Clara Eloise Gooding was born on 17 August 1894 near Brunson in Hampton County to William James and Mary Webb Gooding. Her childhood was spent largely in Savannah, Ga., and she graduated from Savannah High School. She continued her studies at Flora MacDonald College in Red Springs, N.C. Gooding completed a teacher training course at the Confederate Home College in Charleston in 1915. She taught school in Crocketville in Hampton County for one year before marrying McMillan. The couple had five sons, the youngest of whom was nine when Mrs. McMillan began her service in Congress.

Clara McMillan was the second woman from South Carolina to be elected to Congress.
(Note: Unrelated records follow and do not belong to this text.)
/-! ### The three frames -/

/-- `t` is `s` but for ALU, the counters and the notice queue. -/
def Alerts (s t : State) : Prop := ∃ a c q, t = { s with alu := a, cnt := c, lnk := { s.lnk with notices := q } }

/-- `t` is `s` but for EVU, WFS, ALU, the counters and the notice queue. -/
def Events (s t : State) : Prop :=
  ∃ e w a c q, t = { s with evu := e, wfs := w, alu := a, cnt := c, lnk := { s.lnk with notices := q } }

/-- `t` is `s` but for DET, EVU, WFS, ALU, the counters and the notice queue. -/
def Samples (s t : State) : Prop :=
  ∃ d e w a c q, t = { s with det := d, evu := e, wfs := w, alu := a, cnt := c, lnk := { s.lnk with notices := q } }

theorem Alerts.refl (s : State) : Alerts s s := ⟨_, _, _, rfl⟩
theorem Events.refl (s : State) : Events s s := ⟨_, _, _, _, _, rfl⟩
theorem Samples.refl (s : State) : Samples s s := ⟨_, _, _, _, _, _, rfl⟩

theorem Alerts.trans {s t u : State} (h : Alerts s t) (h' : Alerts t u) : Alerts s u := by
  obtain ⟨a, c, q, rfl⟩ := h
  obtain ⟨a', c', q', rfl⟩ := h'
  exact ⟨a', c', q', rfl⟩

theorem Events.trans {s t u : State} (h : Events s t) (h' : Events t u) : Events s u := by
  obtain ⟨e, w, a, c, q, rfl⟩ := h
  obtain ⟨e', w', a', c', q', rfl⟩ := h'
  exact ⟨e', w', a', c', q', rfl⟩

theorem Samples.trans {s t u : State} (h : Samples s t) (h' : Samples t u) : Samples s u := by
  obtain ⟨d, e, w, a, c, q, rfl⟩ := h
  obtain ⟨d', e', w', a', c', q', rfl⟩ := h'
  exact ⟨d', e', w', a', c', q', rfl⟩

theorem Alerts.events {s t : State} (h : Alerts s t) : Events s t := by
  obtain ⟨a, c, q, rfl⟩ := h
  exact ⟨s.evu, s.wfs, a, c, q, rfl⟩

theorem Events.samples {s t : State} (h : Events s t) : Samples s t := by
  obtain ⟨e, w, a, c, q, rfl⟩ := h
  exact ⟨s.det, e, w, a, c, q, rfl⟩

/-- A fold of steps that keep a frame keeps it. -/
theorem fold_keeps {α : Type} {R : State → State → Prop} (r : ∀ s, R s s)
    (tr : ∀ {s t u}, R s t → R t u → R s u) {f : State → α → State} (h : ∀ s x, R s (f s x)) (l : List α) (s : State) :
    R s (l.foldl f s) := by
  induction l generalizing s with
  | nil => exact r s
  | cons x xs ih => exact tr (h s x) (ih _)

/-! ### Counting and ALU -/

theorem count_alerts (k : Fin 40) (s : State) : Alerts s (count k s) := by
  obtain ⟨q, -, h⟩ := count_eq k s
  exact ⟨s.alu, _, q, h⟩

theorem queueNotice_alerts (b : NoticeBody) (d : Nat) (s : State) : Alerts s (queueNotice b d s) :=
  ⟨s.alu, s.cnt, _, rfl⟩

theorem withAlu_alerts (f : Alu → Alu) (s : State) : Alerts s (s.withAlu f) := ⟨_, s.cnt, s.lnk.notices, rfl⟩

theorem startRecheck_alerts (cls : Fin 8) (s : State) : Alerts s (startRecheck cls s) := by
  unfold startRecheck
  dsimp only
  split
  · exact withAlu_alerts _ s
  · exact .refl s

theorem enterAlert_alerts (x : AlertInstance) (s : State) : Alerts s (enterAlert x s) := withAlu_alerts _ s

theorem updateClass_alerts (cls : Fin 8) (f : AlertInstance → AlertInstance) (s : State) : Alerts s (updateClass cls f s) :=
  withAlu_alerts _ s

theorem raiseAlert_alerts (cls : Fin 8) (p : Option AlertPayload) (s : State) : Alerts s (raiseAlert cls p s) := by
  refine (count_alerts 17 s).trans ?_
  unfold raiseAlert
  generalize count 17 s = v
  dsimp only
  generalize newInstance cls p v = x
  split
  · exact enterAlert_alerts _ _
  · split
    · exact enterAlert_alerts _ _
    · split
      · exact (((withAlu_alerts _ _).trans (count_alerts 21 _)).trans (startRecheck_alerts _ _)).trans
          (enterAlert_alerts _ _)
      · exact (count_alerts 21 _).trans (startRecheck_alerts _ _)

theorem raiseEvent_alerts (cls : Fin 8) (p : AlertPayload) (s : State) : Alerts s (raiseEvent cls p s) := by
  unfold raiseEvent
  split
  · exact raiseAlert_alerts _ _ s
  · exact .refl s

theorem reportCondition_alerts (cls : Fin 8) (value : Bool) (p : AlertPayload) (s : State) :
    Alerts s (reportCondition cls value p s) := by
  refine (withAlu_alerts (fun a => { a with conds := a.conds.set cls ⟨value, some p⟩ }) s).trans ?_
  unfold reportCondition
  dsimp only
  split
  · split
    · exact updateClass_alerts _ _ _
    · split
      · exact .refl _
      · split
        · exact .refl _
        · exact raiseAlert_alerts _ _ _
  · split
    · exact updateClass_alerts _ _ _
    · exact .refl _

theorem recheckTick_alerts (cls : Fin 8) (s : State) : Alerts s (recheckTick cls s) := by
  unfold recheckTick
  split
  · exact .refl s
  · split
    · exact withAlu_alerts _ s
    · dsimp only
      split
      · exact (withAlu_alerts _ s).trans (raiseAlert_alerts _ _ _)
      · exact withAlu_alerts _ s

theorem waitsTick_alerts (s : State) : Alerts s (waitsTick s) := by
  unfold waitsTick
  exact (withAlu_alerts _ s).trans
    (fold_keeps Alerts.refl Alerts.trans (fun s x => (count_alerts 20 s).trans (startRecheck_alerts _ _)) _ _)

theorem aluTick_alerts (s : State) : Alerts s (aluTick s) :=
  (fold_keeps Alerts.refl Alerts.trans (fun s c => recheckTick_alerts c s) _ s).trans (waitsTick_alerts _)

theorem aluShed_alerts (s : State) : Alerts s (aluShed s) := by
  unfold aluShed
  split <;> exact withAlu_alerts _ s

theorem raiseAtWrite_alerts (cls : Fin 8) (s : State) : Alerts s (raiseAtWrite cls s) := by
  unfold raiseAtWrite
  dsimp only
  split
  · exact raiseAlert_alerts _ _ s
  · exact .refl s

theorem aluWrite_alerts (cls : Fin 8) (old : AlertEntry) (s : State) : Alerts s (aluWrite cls old s) := by
  unfold aluWrite
  dsimp only
  split
  · split
    · exact withAlu_alerts _ s
    · exact .refl s
  · split
    · split
      · exact raiseAtWrite_alerts _ s
      · exact .refl s
    · split
      · split
        · exact updateClass_alerts _ _ s
        · exact raiseAtWrite_alerts _ s
      · split
        · exact (withAlu_alerts _ s).trans (updateClass_alerts _ _ _)
        · exact .refl s

theorem aluRestart_alerts (s : State) : Alerts s (aluRestart s) := withAlu_alerts _ s

/-! ### WFS -/

theorem withWfs_events (f : Wfs → Wfs) (s : State) : Events s (s.withWfs f) :=
  ⟨s.evu, _, s.alu, s.cnt, s.lnk.notices, rfl⟩

theorem updateRecord_events (n : Nat) (f : EventRecord → EventRecord) (s : State) : Events s (updateRecord n f s) :=
  ⟨_, s.wfs, s.alu, s.cnt, s.lnk.notices, rfl⟩

theorem updateWave_events (n : Nat) (f : Waveform → Waveform) (s : State) : Events s (updateWave n f s) :=
  updateRecord_events n _ s

theorem updateSegment_events (i : Nat) (f : Segment → Segment) (s : State) : Events s (updateSegment i f s) :=
  withWfs_events _ s

theorem cancelJob_events (c : CancelCause) (s : State) : Events s (cancelJob c s) := by
  unfold cancelJob
  split
  · exact .refl s
  · exact (withWfs_events _ s).trans (queueNotice_alerts _ _ _).events

theorem cancelJobOn_events (n : Nat) (c : CancelCause) (s : State) : Events s (cancelJobOn n c s) := by
  unfold cancelJobOn
  split
  · exact .refl s
  · split
    · exact cancelJob_events c s
    · exact .refl s

theorem releaseWave_events (n : Nat) (s : State) : Events s (releaseWave n s) :=
  ((withWfs_events _ s).trans (updateWave_events _ _ _)).trans (cancelJobOn_events _ _ _)

theorem markKept_events (i n : Nat) (s : State) : Events s (markKept i n s) :=
  (updateSegment_events _ _ s).trans (updateWave_events _ _ _)

theorem markPartial_events (i n : Nat) (s : State) : Events s (markPartial i n s) :=
  (((updateSegment_events _ _ s).trans (updateRecord_events _ _ _)).trans (withWfs_events _ _)).trans
    (count_alerts 15 _).events

theorem keepSegment_events (i n : Nat) (s : State) : Events s (keepSegment i n s) := by
  unfold keepSegment
  split
  · exact markKept_events i n s
  · split
    · exact ((releaseWave_events _ s).trans (updateWave_events _ _ _)).trans
        ((count_alerts 16 _).events.trans (markKept_events _ _ _))
    · exact markPartial_events i n s

theorem takeSegment_events (s : State) : Events s (takeSegment s) := by
  unfold takeSegment
  split
  · exact .refl s
  · exact (updateSegment_events _ _ s).trans (withWfs_events _ _)

theorem finishSegment_events (s : State) : Events s (finishSegment s) := by
  unfold finishSegment
  split
  · exact .refl s
  · dsimp only
    split
    · exact (withWfs_events _ s).trans (updateSegment_events _ _ _)
    · split
      · exact ((withWfs_events _ s).trans (updateSegment_events _ _ _)).trans (keepSegment_events _ _ _)
      · exact (withWfs_events _ s).trans (updateSegment_events _ _ _)

theorem writeFrame_events (d : Delivered) (s : State) : Events s (writeFrame d s) := by
  have h : Events s (if s.wfs.writer.isNone then takeSegment s else s) := by
    split
    · exact takeSegment_events s
    · exact .refl s
  refine h.trans ?_
  unfold writeFrame
  generalize (if s.wfs.writer.isNone then takeSegment s else s) = v
  dsimp only
  split
  · exact .refl _
  · split
    · exact ((updateSegment_events _ _ _).trans (finishSegment_events _)).trans (takeSegment_events _)
    · exact updateSegment_events _ _ _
In reporting on her impressive 5,089 to 1,042 victory, Charleston's News and Courier on 8 November 1939 noted that she would be "the first South Carolinian of her sex to participate in a Congressional session." (Mrs. Elizabeth Gasque was elected to fill the remaining months of her late husband's Congressional term and served from 13 September 1938 to 3 January 1939. Congress was not in session at the time.)

She was on the Select Committee on Public Buildings and Grounds, as well as subcommittees for patents and elections, and sponsored a bill to reimburse the Beaufort County Public Library for books that were stolen and destroyed by Union occupiers during the Civil War. McMillan was known for her support of military appropriations and the Selective Service. Clara McMillan did not run for re?election in 1940, but stayed in Washington and served in the National Youth Administration and, later, the Office of Government Reports and Office of War Information. In 1946 she was appointed to be a Congressional Liaison Officer for the Department of State. She served in that capacity until 1957 or 1958 (Charleston Evening Post, 17 February 1956). McMillan retired to Ulmer and Barnwell and was selected as South Carolina's Mother of the Year in 1960. Clara McMillan remained active, traveling and corresponding with her family, until her death on 8 November 1976.

The McMillan papers consist of one-half linear foot of material, ca. 1870-1980, arranged as general papers, speeches, photographs, clippings, and ephemera. General papers consist largely of correspondence from Clara G. McMillan to her son Edward after her retirement. Speeches made by Thomas S. McMillan address topics such as Masonry and the armed services.